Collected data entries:
▼
-- ==== Sys2Proof/Machine/Clocks.lean ====
section
/-! DEFINITION. Resets and what they reach (R416-R420, R424), start-up (R426, R427), clock losses (R414-R416). -/
namespace Sys2Proof.Machine

/-! ## What a die loses -/

/-- Bytes of the device's memory whose space is kept. -/
def State.keepMem (s : State) (keep : Nat → Bool) : State :=
  { s with mem := s.mem.filter (fun c => keep (c.1 / 2 ^ 36)) }

/-- Every request in a memory die's queues answers HBM_STACK_DOWN (R202). -/
def State.failQueues (s : State) (m : Nat) : State :=
  let M := s.md m
  let waits (x : HbmStack) : List Requester := x.banks.flatMap (fun b => b.2.hold.map (fun r => r.who))
  let who := M.jobs.map (fun j => j.who) ++ waits M.st0 ++ waits M.st1
  who.foldl (fun s w => s.respond w (offsetBytes 0) 0x45 false) s

/-- A stack without contents, to be trained: its soft repairs go with them. -/
def HbmStack.lost (x : HbmStack) : HbmStack :=
  { HbmStack.reset with
    down := true, temp := x.temp, level := x.level, hot := x.hot, scrub := x.scrub
    repairs := x.repairs.filter (fun e => e.2) }

/-- The contents of a memory die's stacks and its error state are lost (R202, R418). -/
def State.loseStacks (s : State) (m : Nat) : State :=
  let s := s.failQueues m
  let s := s.keepMem (fun k => !(k == 2 * m || k == 2 * m + 1))
  let M := s.md m
  s.setMd m { M with ue := 0, odecc := 0, ce := 0, first := 0, st0 := M.st0.lost, st1 := M.st1.lost, jobs := [] }

def TorusPort.down (P : TorusPort) : TorusPort := { P.fresh .down with queue := [] }

/-- The ports of a link die go DOWN, and what they hold is gone. -/
def State.downPorts (s : State) (l : Nat) : State :=
  let mine := (List.range 12).filter (fun p => (portLds p).contains l)
  let s := mine.foldl (fun s p => s.setPort p (s.port p).down) s
  { s with net := { s.net with
    arrived := s.net.arrived.filter (fun e => !mine.contains e.port)
    parked := s.net.parked.filter (fun e => !mine.contains e.1)
    crossing := s.net.crossing.filter (fun x => x.src != l && !mine.contains x.port) } }

/-- What a die holds is cleared: tiles, stacks, ports, lanes and local store. -/
def State.clearDie (s : State) (b : Nat) : State :=
  if b < 32 then
    let s := s.dropTiles b
    (s.setCd b { s.cd b with notify := [] }).equalise b
  else if b < 48 then (s.loseStacks (b - 32)).dropRunning b
  else if b < 56 then s.downPorts (b - 48)
  else if b < 60 then (s.keepMem (fun k => k != 64 + (b - 56))).dropRunning b
  else s

/-- Domain reset of one die (R418). -/
def State.domainReset (s : State) (b : Nat) : State := (s.clearDie b).leaveDebug b

/-- A stack is trained and written to zero, or has failed training and is DOWN (R202). -/
def HbmStack.train (x : HbmStack) (passes : Bool) : HbmStack := { x with trained := passes, down := !passes }

def State.trainMd (s : State) (m : Nat) (pass0 pass1 : Bool) : State :=
  let M := s.md m
  s.setMd m { M with st0 := M.st0.train pass0, st1 := M.st1.train pass1 }

/-! ## Warm reset (R418) -/

/-- Writes that a bank has admitted complete; its reads are gone (R219). -/
def State.flushBank (s : State) (k b : Nat) : State :=
  let q := (s.stk k).bank b
  let s := s.setStk k ((s.stk k).setBank b { q with queue := [], back := [], open? := none, served := 0 })
  s.serveList k b ((q.queue ++ q.back).filter (·.write))

def State.flushMd (s : State) (m : Nat) : State :=
  let s := [2 * m, 2 * m + 1].foldl (fun s k =>
    let numbers := (s.stk k).banks.map (fun e => e.1)
    let s := numbers.foldl (fun s b => s.setStk k ((s.stk k).setBank b { (s.stk k).bank b with hold := [] })) s
    numbers.foldl (fun s b => s.flushBank k b) s) s
  s.setMd m { s.md m with jobs := [] }

/-- A warm reset disarms every sector and ends margining (R226, R222). -/
def HbmStack.warm (x : HbmStack) : HbmStack :=
  { x with
    oos := false, recal := []
    sectors := (x.sectors.map (fun e => (e.1, { e.2 with armed := none }))).filter
      (fun e => decide (e.2 ≠ Sector.clean)) }

/-- Registers that a warm reset keeps, and the rest at their reset values. -/
def MemDie.warm (M : MemDie) : MemDie :=
  let t := M.train
  { M with
    delivered := 0, retries := 0, st0 := M.st0.warm, st1 := M.st1.warm
    train := { t with segDone := 0, last := 0, active := false } }

def Net.warm (n : Net) : Net :=
  { Net.reset with
    coordValid := n.coordValid, coord := n.coord, geom := n.geom, job := n.job, jobAddr := n.jobAddr
    lifetime := n.lifetime, reqTimeout := n.reqTimeout, auditPeriod := n.auditPeriod, detour := n.detour
    ports := (List.range 12).foldl (fun t p =>
      let P := Table.get TorusPort.reset n.ports p
      Table.set TorusPort.reset t p { TorusPort.reset with
        role := P.role, medium := P.medium, retrains := P.retrains }) [] }

/-- Every die leaves debug mode, its handler closes, a PLL out of lock is locked again. -/
def Die.warm (D : Die) : Die :=
  { D with debug := false, held := false, errs := { D.errs with handling := false, fatal := 0 } }

def isDetectHold (h : Nat) : Bool := decide (2000 ≤ h) && decide (h < 3000)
▲
**TO DO**
A verbatim transcription is needed of the lines above, starting at the line with "is kept. -/" and ending at the line with "who.foldl (fun s", both included, and of nothing else.

**EXERCISE OUTPUT**
/-- Bytes of the device's memory whose space is kept. -/
def State.keepMem (s : State) (keep : Nat → Bool) : State :=
  { s with mem := s.mem.filter (fun c => keep (c.1 / 2 ^ 36)) }

/-- Every request in a memory die's queues answers HBM_STACK_DOWN (R202). -/
def State.failQueues (s : State) (m : Nat) : State :=
  let M := s.md m
  let waits (x : HbmStack) : List Requester := x.banks.flatMap (fun b => b.2.hold.map (fun r => r.who))
  let who := M.jobs.map (fun j => j.who) ++ waits M.st0 ++ waits M.st1
  who.foldl (fun s w => s.respond w (offsetBytes 0) 0x45 false) s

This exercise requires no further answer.